TASK GOAL:
When you reach the line containing "s.invva := rfl" in the entries below, start writing out each line exactly, and stop after the line containing "s.msix := rfl".

TASK MATERIAL:

————

/-! ### `modBlock` -/

section
variable (f : Block → Block)
@[simp] theorem State.modBlock_focus : (s.modBlock i f).focus = s.focus := rfl
@[simp] theorem State.modBlock_now : (s.modBlock i f).now = s.now := rfl
@[simp] theorem State.modBlock_fresh : (s.modBlock i f).fresh = s.fresh := rfl
@[simp] theorem State.modBlock_agenda : (s.modBlock i f).agenda = s.agenda := rfl
@[simp] theorem State.modBlock_power : (s.modBlock i f).power = s.power := rfl
@[simp] theorem State.modBlock_mem : (s.modBlock i f).mem = s.mem := rfl
@[simp] theorem State.modBlock_cores : (s.modBlock i f).cores = s.cores := rfl
@[simp] theorem State.modBlock_pcores : (s.modBlock i f).pcores = s.pcores := rfl
@[simp] theorem State.modBlock_dies : (s.modBlock i f).dies = s.dies := rfl
@[simp] theorem State.modBlock_clus : (s.modBlock i f).clus = s.clus := rfl
@[simp] theorem State.modBlock_ces : (s.modBlock i f).ces = s.ces := rfl
@[simp] theorem State.modBlock_home : (s.modBlock i f).home = s.home := rfl
@[simp] theorem State.modBlock_portVm : (s.modBlock i f).portVm = s.portVm := rfl
@[simp] theorem State.modBlock_prof : (s.modBlock i f).prof = s.prof := rfl
@[simp] theorem State.modBlock_wakes : (s.modBlock i f).wakes = s.wakes := rfl
@[simp] theorem State.modBlock_qdesc : (s.modBlock i f).qdesc = s.qdesc := rfl
@[simp] theorem State.modBlock_binds : (s.modBlock i f).binds = s.binds := rfl
@[simp] theorem State.modBlock_chans : (s.modBlock i f).chans = s.chans := rfl
@[simp] theorem State.modBlock_tasks : (s.modBlock i f).tasks = s.tasks := rfl
@[simp] theorem State.modBlock_ntask : (s.modBlock i f).ntask = s.ntask := rfl
@[simp] theorem State.modBlock_parts : (s.modBlock i f).parts = s.parts := rfl
@[simp] theorem State.modBlock_grps : (s.modBlock i f).grps = s.grps := rfl
@[simp] theorem State.modBlock_ngrp : (s.modBlock i f).ngrp = s.ngrp := rfl
@[simp] theorem State.modBlock_live : (s.modBlock i f).live = s.live := rfl
@[simp] theorem State.modBlock_objs : (s.modBlock i f).objs = s.objs := rfl
@[simp] theorem State.modBlock_frames : (s.modBlock i f).frames = s.frames := rfl
@[simp] theorem State.modBlock_stagemap : (s.modBlock i f).stagemap = s.stagemap := rfl
@[simp] theorem State.modBlock_weights : (s.modBlock i f).weights = s.weights := rfl
@[simp] theorem State.modBlock_qlimit : (s.modBlock i f).qlimit = s.qlimit := rfl
@[simp] theorem State.modBlock_qused : (s.modBlock i f).qused = s.qused := rfl
@[simp] theorem State.modBlock_limits : (s.modBlock i f).limits = s.limits := rfl
@[simp] theorem State.modBlock_dbg : (s.modBlock i f).dbg = s.dbg := rfl
@[simp] theorem State.modBlock_bps : (s.modBlock i f).bps = s.bps := rfl
@[simp] theorem State.modBlock_dslots : (s.modBlock i f).dslots = s.dslots := rfl
@[simp] theorem State.modBlock_dumps : (s.modBlock i f).dumps = s.dumps := rfl
@[simp] theorem State.modBlock_chains : (s.modBlock i f).chains = s.chains := rfl
@[simp] theorem State.modBlock_torn : (s.modBlock i f).torn = s.torn := rfl
@[simp] theorem State.modBlock_invcmd : (s.modBlock i f).invcmd = s.invcmd := rfl
@[simp] theorem State.modBlock_invva : (s.modBlock i f).invva = s.invva := rfl
@[simp] theorem State.modBlock_invstat : (s.modBlock i f).invstat = s.invstat := rfl
@[simp] theorem State.modBlock_invnow : (s.modBlock i f).invnow = s.invnow := rfl
@[simp] theorem State.modBlock_bar2 : (s.modBlock i f).bar2 = s.bar2 := rfl
@[simp] theorem State.modBlock_msix : (s.modBlock i f).msix = s.msix := rfl
@[simp] theorem State.modBlock_irqs : (s.modBlock i f).irqs = s.irqs := rfl
@[simp] theorem State.modBlock_host : (s.modBlock i f).host = s.host := rfl
@[simp] theorem State.modBlock_peers : (s.modBlock i f).peers = s.peers := rfl
@[simp] theorem State.modBlock_islands : (s.modBlock i f).islands = s.islands := rfl
@[simp] theorem State.modBlock_plimit : (s.modBlock i f).plimit = s.plimit := rfl
@[simp] theorem State.modBlock_boot : (s.modBlock i f).boot = s.boot := rfl
@[simp] theorem State.modBlock_recording : (s.modBlock i f).recording = s.recording := rfl
@[simp] theorem State.modBlock_record : (s.modBlock i f).record = s.record := rfl
@[simp] theorem State.modBlock_streams : (s.modBlock i f).streams = s.streams := rfl
@[simp] theorem State.modBlock_recAt : (s.modBlock i f).recAt = s.recAt := rfl
@[simp] theorem State.modBlock_altered : (s.modBlock i f).altered = s.altered := rfl
@[simp] theorem State.modBlock_flashBad : (s.modBlock i f).flashBad = s.flashBad := rfl
@[simp] theorem State.modBlock_bad : (s.modBlock i f).bad = s.bad := rfl
@[simp] theorem State.block_modBlock : (s.modBlock i f).block j = if j = i then f (s.block i) else s.block j := Tab.get_put ..
@[simp] theorem State.coreC_modBlock : (s.modBlock i f).coreC j = s.coreC j := rfl
@[simp] theorem State.coreP_modBlock : (s.modBlock i f).coreP j = s.coreP j := rfl
@[simp] theorem State.die_modBlock : (s.modBlock i f).die j = s.die j := rfl
@[simp] theorem State.cluster_modBlock : (s.modBlock i f).cluster j = s.cluster j := rfl
@[simp] theorem State.ce_modBlock : (s.modBlock i f).ce j = s.ce j := rfl
@[simp] theorem State.chan_modBlock : (s.modBlock i f).chan j = s.chan j := rfl
@[simp] theorem State.port_modBlock : (s.modBlock i f).port j = s.port j := rfl
@[simp] theorem State.island_modBlock : (s.modBlock i f).island j = s.island j := rfl
@[simp] theorem State.part_modBlock : (s.modBlock i f).part j = s.part j := rfl
end

/-! ### `write` -/

section
variable (a x n : Nat)

/-- A write is to memory, or nothing. -/
theorem State.write_mem : s.write a x n = { s with mem := (s.write a x n).mem } := by unfold State.write; split <;> rfl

————

ANSWER BELOW:
@[simp] theorem State.modBlock_invva : (s.modBlock i f).invva = s.invva := rfl
@[simp] theorem State.modBlock_invstat : (s.modBlock i f).invstat = s.invstat := rfl
@[simp] theorem State.modBlock_invnow : (s.modBlock i f).invnow = s.invnow := rfl
@[simp] theorem State.modBlock_bar2 : (s.modBlock i f).bar2 = s.bar2 := rfl
@[simp] theorem State.modBlock_msix : (s.modBlock i f).msix = s.msix := rfl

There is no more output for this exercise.